## Work order
Exactly as given, transcribe each entry that follows.

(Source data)

= = = =

/-- The effect of a FETCH as it finishes. -/
def State.finishFetch (s : State) (b : BlockId) (f : FetchFields) (src dst len no : Nat) : State :=
  let x := s.block b
  let n := if f.versionEn then x.fetchData.length / 4 else fetchCount f len
  let r : Range := ⟨src, tensorBytes (fetchSrc f) n⟩
  let o := fetchOutput f n (s.fetchBytes x (f.versionEn || inCompanion r.base r.len) r) x
  let y := x.flagGroup o.sat o.inv f.amaxEn f.amaxIdx o.amax
  if f.toShadow then s.setBlock b (y.fillLoad no (shadowCodes f o.mem n))
  else (s.setBlock b y).store b sigFetch dst (memRead o.mem 0 (tensorBytes f.fmtDst n))
/-- The effect of a COPY as it finishes. -/
def State.finishCopy (s : State) (b : BlockId) (src dst len : Nat) : State :=
  s.store b sigFetch dst (s.fetchBytes (s.block b) (inCompanion src len) ⟨src, len⟩)
/-- The effect of a VEC or CONVERT as it finishes. -/
def State.finishVec (s : State) (b : BlockId) (f : VecFields) (cv : Bool) (a rb c d : Nat) (scalar : BitVec 32) : State :=
  match (if cv then some Vop.copy else vopOf f.vop) with
  | none => s
  | some o =>
    let r := vecOutput (s.vecMem (s.block b)) f cv o a rb c d scalar (s.block b)
    (s.setBlock b (r.x.flagGroup r.sat r.inv f.amaxEn f.amaxIdx r.amax)).store b sigVector d (memRead r.mem d (tensorBytes f.fmtD (vecOut f o)))

/-- A finished command's place taken by the next one. -/
def State.retireCmd (s : State) (b : BlockId) (e : EngineId) : State :=
  let x := (s.block b).pop e
  match e with
  | .array => s.setBlock b x.nextRun.keeperIdle.wake
  | .vector =>
    let s1 := (s.setBlock b x).startVec b
    s1.setBlock b (s1.block b).wake
  | .fetch =>
    let s1 := (s.setBlock b x).startFetch b
    s1.setBlock b (s1.block b).wake
  | .queue => s

/-- The outcome of a command's end: its reads may reach an abandoned segment, or be answered with an error status (R137, Table 9.6). -/
def State.finish (s : State) (b : BlockId) (e : EngineId) (c : EngineCmd) (hit : BurstErr) (f : State → State) : State :=
  match s.cmdAbandoned b c with
  | some num => s.killPair b (.relayAbandoned num)
  | none =>
    let r := (s.struck c.reads hit).readRanges c.reads
    match r.2 with
    | some a => r.1.killPair b (s.readKill a)
    | none => (f r.1).retireCmd b e

/-- ENGINE_COMMAND_FINISH (R84, Table 9.6, R137). -/
def execEngineCommandFinish (b : BlockId) (e : EngineId) (hit : BurstErr) (s : State) : Res :=
  let x := s.block b
  let live := !x.fenced && !x.inReset && !x.report
  match e, x.engineQ e with
  | .queue, _ => when_ live s (s.placeQueued b)
  | .array, c@(.matmul f _ _ _ _ _ _ _ _ _ _) :: _ =>
    match x.run with
    | some r => when_ (live && r.over f) s (s.finish b .array c hit id)
    | none => .next s
  | .vector, c@(.vec f cv a rb rc d sc) :: _ =>
    when_ (live && !s.hasReq (fun u => u == .vec b) && !s.cmdWaits b c && s.sessionFor c) s
      (s.finish b .vector c hit fun t => t.finishVec b f cv a rb rc d sc)
  | .fetch, c@(.fetch f src dst len _ _ no) :: _ =>
    when_ (live && s.fetchReady b c && !s.cmdWaits b c && !s.versionLocked b f dst && s.sessionFor c) s
      (s.finish b .fetch c hit fun t => t.finishFetch b f src dst len no)
  | .fetch, c@(.copy src dst len) :: _ =>
    when_ (live && s.fetchReady b c && !s.cmdWaits b c && s.sessionFor c) s
      (s.finish b .fetch c hit fun t => t.finishCopy b src dst len)
  | _, _ => .next s

end Sys2Proof.Machine
end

= = = =

## Output for this exercise
/-- The effect of a FETCH as it finishes. -/
def State.finishFetch (s : State) (b : BlockId) (f : FetchFields) (src dst len no : Nat) : State :=
  let x := s.block b
  let n := if f.versionEn then x.fetchData.length / 4 else fetchCount f len
  let r : Range := ⟨src, tensorBytes (fetchSrc f) n⟩
  let o := fetchOutput f n (s.fetchBytes x (f.versionEn || inCompanion r.base r.len) r) x
  let y := x.flagGroup o.sat o.inv f.amaxEn f.amaxIdx o.amax
  if f.toShadow then s.setBlock b (y.fillLoad no (shadowCodes f o.mem n))
  else (s.setBlock b y).store b sigFetch dst (memRead o.mem 0 (tensorBytes f.fmtDst n))
/-- The effect of a COPY as it finishes. -/
def State.finishCopy (s : State) (b : BlockId) (src dst len : Nat) : State :=
  s.store b sigFetch dst (s.fetchBytes (s.block b) (inCompanion src len) ⟨src, len⟩)
/-- The effect of a VEC or CONVERT as it finishes. -/
def State.finishVec (s : State) (b : BlockId) (f : VecFields) (cv : Bool) (a rb c d : Nat) (scalar : BitVec 32) : State :=
  match (if cv then some Vop.copy else vopOf f.vop) with
  | none => s
  | some o =>
    let r := vecOutput (s.vecMem (s.block b)) f cv o a rb c d scalar (s.block b)
    (s.setBlock b (r.x.flagGroup r.sat r.inv f.amaxEn f.amaxIdx r.amax)).store b sigVector d (memRead r.mem d (tensorBytes f.fmtD (vecOut f o)))

/-- A finished command's place taken by the next one. -/
def State.retireCmd (s : State) (b : BlockId) (e : EngineId) : State :=
  let x := (s.block b).pop e
  match e with
  | .array => s.setBlock b x.nextRun.keeperIdle.wake
  | .vector =>
    let s1 := (s.setBlock b x).startVec b
    s1.setBlock b (s1.block b).wake
  | .fetch =>
    let s1 := (s.setBlock b x).startFetch b
    s1.setBlock b (s1.block b).wake
  | .queue => s

/-- The outcome of a command's end: its reads may reach an abandoned segment, or be answered with an error status (R137, Table 9.6). -/
def State.finish (s : State) (b : BlockId) (e : EngineId) (c : EngineCmd) (hit : BurstErr) (f : State → State) : State :=
  match s.cmdAbandoned b c with
  | some num => s.killPair b (.relayAbandoned num)
  | none =>
    let r := (s.struck c.reads hit).readRanges c.reads
    match r.2 with
    | some a => r.1.killPair b (s.readKill a)
    | none => (f r.1).retireCmd b e

/-- ENGINE_COMMAND_FINISH (R84, Table 9.6, R137). -/
def execEngineCommandFinish (b : BlockId) (e : EngineId) (hit : BurstErr) (s : State) : Res :=
  let x := s.block b
  let live := !x.fenced && !x.inReset && !x.report
  match e, x.engineQ e with
  | .queue, _ => when_ live s (s.placeQueued b)
  | .array, c@(.matmul f _ _ _ _ _ _ _ _ _ _) :: _ =>
    match x.run with
    | some r => when_ (live && r.over f) s (s.finish b .array c hit id)
    | none => .next s
  | .vector, c@(.vec f cv a rb rc d sc) :: _ =>
    when_ (live && !s.hasReq (fun u => u == .vec b) && !s.cmdWaits b c && s.sessionFor c) s
      (s.finish b .vector c hit fun t => t.finishVec b f cv a rb rc d sc)
  | .fetch, c@(.fetch f src dst len _ _ no) :: _ =>
    when_ (live && s.fetchReady b c && !s.cmdWaits b c && !s.versionLocked b f dst && s.sessionFor c) s
      (s.finish b .fetch c hit fun t => t.finishFetch b f src dst len no)
  | .fetch, c@(.copy src dst len) :: _ =>
    when_ (live && s.fetchReady b c && !s.cmdWaits b c && s.sessionFor c) s
      (s.finish b .fetch c hit fun t => t.finishCopy b src dst len)
  | _, _ => .next s

end Sys2Proof.Machine
end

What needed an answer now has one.